The response of the deep convection to the Antarctic Meltwater

Observations indicate that the mass loss from the Antarctic ice sheet has been increasing over the past several decades. This loss is projected to accelerate significantly into the future. Deep convection in the Southern Ocean is expected to bear the brunt of meltwater from a retreating Antarctic Ice Sheet. Here, we present the responses of deep convection and Antarctic Bottom Water (AABW) formation using six coupled climate models with a constant rate of freshwater flux anomaly. Six models all show a significant decrease in the strength of deep convection, albeit the magnitude and location of the changes vary greatly across models.

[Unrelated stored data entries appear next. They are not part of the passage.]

/-- The bytes of a pause or PFC frame, FCS excluded, with the source address in force (R92, R613). -/
def controlBytes (x : Mac) : ControlFrame → List Byte
  | .pause on => pauseBody x.sa (if on then 0xFFFF else 0)
  | .pfc enable on => pfcBody x.sa enable on

/-- Send a pause or PFC frame (R92). -/
def sendControlFrame (m : Nat) (x : Mac) (c : ControlFrame) (s : State) : State :=
  let b := controlBytes x c
  let s1 := emit (.frame m (b ++ le 4 (crc32 b)) (stamp x.cfg.txCorr s) false)
    (tally (portCtr m 0x168) (updMac m (fun x => { x with control := x.control.drop 1 }) s))
  match c with
  | .pause _ => s1
  | .pfc enable _ => (priorities enable).foldl (fun s p => tally (portCtr m (0x1C8 + 8 * p)) s) s1

/-- The MAC starts a frame: of the highest TXQ whose head may start (R95, R96). -/
def startNext (m : Nat) (x : Mac) (ends : TxEnd) (underrun : Bool) (s : State) : State :=
  let pick := [3, 2, 1, 0].find? (fun q => ((txq x q).head?).any (fun f => mayStart m x f s))
  let s1 := ([3, 2, 1, 0].filter (fun q => pick.all (fun k => k < q))).foldl (fun s q => noteHeld m q s) s
  match pick with
  | none => s1
  | some q =>
    match txq x q with
    | [] => s1
    | f :: t =>
      goOn m x (startFrame x f s1) ends underrun
        (tally (ctrId 25 (m * 8 + f.gate) 1) (updMac m (fun x => { x with txq := aset x.txq q t }) s1))

/-- `FRAME_TRANSMIT`: the frame in transmission goes on; otherwise a pause frame goes out first, then the next frame starts (R92, R94, R95). -/
def execFrameTransmit (mac : Nat) (ends : TxEnd) (underrun : Bool) (s : State) : Res :=
  .next (match mac? mac s with
    | none => s
    | some x =>
      if x.link != .up || x.cfg.flexePhy then s
      else match x.sending, x.control with
        | some f, _ => goOn mac x f ends underrun s
        | none, b :: _ => sendControlFrame mac x b s
        | none, [] => startNext mac x ends underrun s)

end Sys2Proof.Machine
end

Models that convect more strongly in the base state decrease more in deep convection. We found that the big difference in response between models is surprisingly consistent with their respective base states. With the cessation of deep convection, the AABW becomes warmer and of contraction, and the sea ice concentration and area increase significantly, accompanying surface cooling. However, the link between the responses in deep convection and sea ice area is more complicated than simply meaning more reduction in deep convection corresponds to more increase in sea ice. We suggest that this complexity is partly because some models convect over too large an area and the freshwater forcing is rather strong. Our results suggest that increasing Antarctic meltwater into the ocean will reduce AABW formation, amplifying the warming rate of deep and abyssal waters and reducing the melting rate of sea ice caused by heat input, and reducing vertical exchange due to intensified stratification.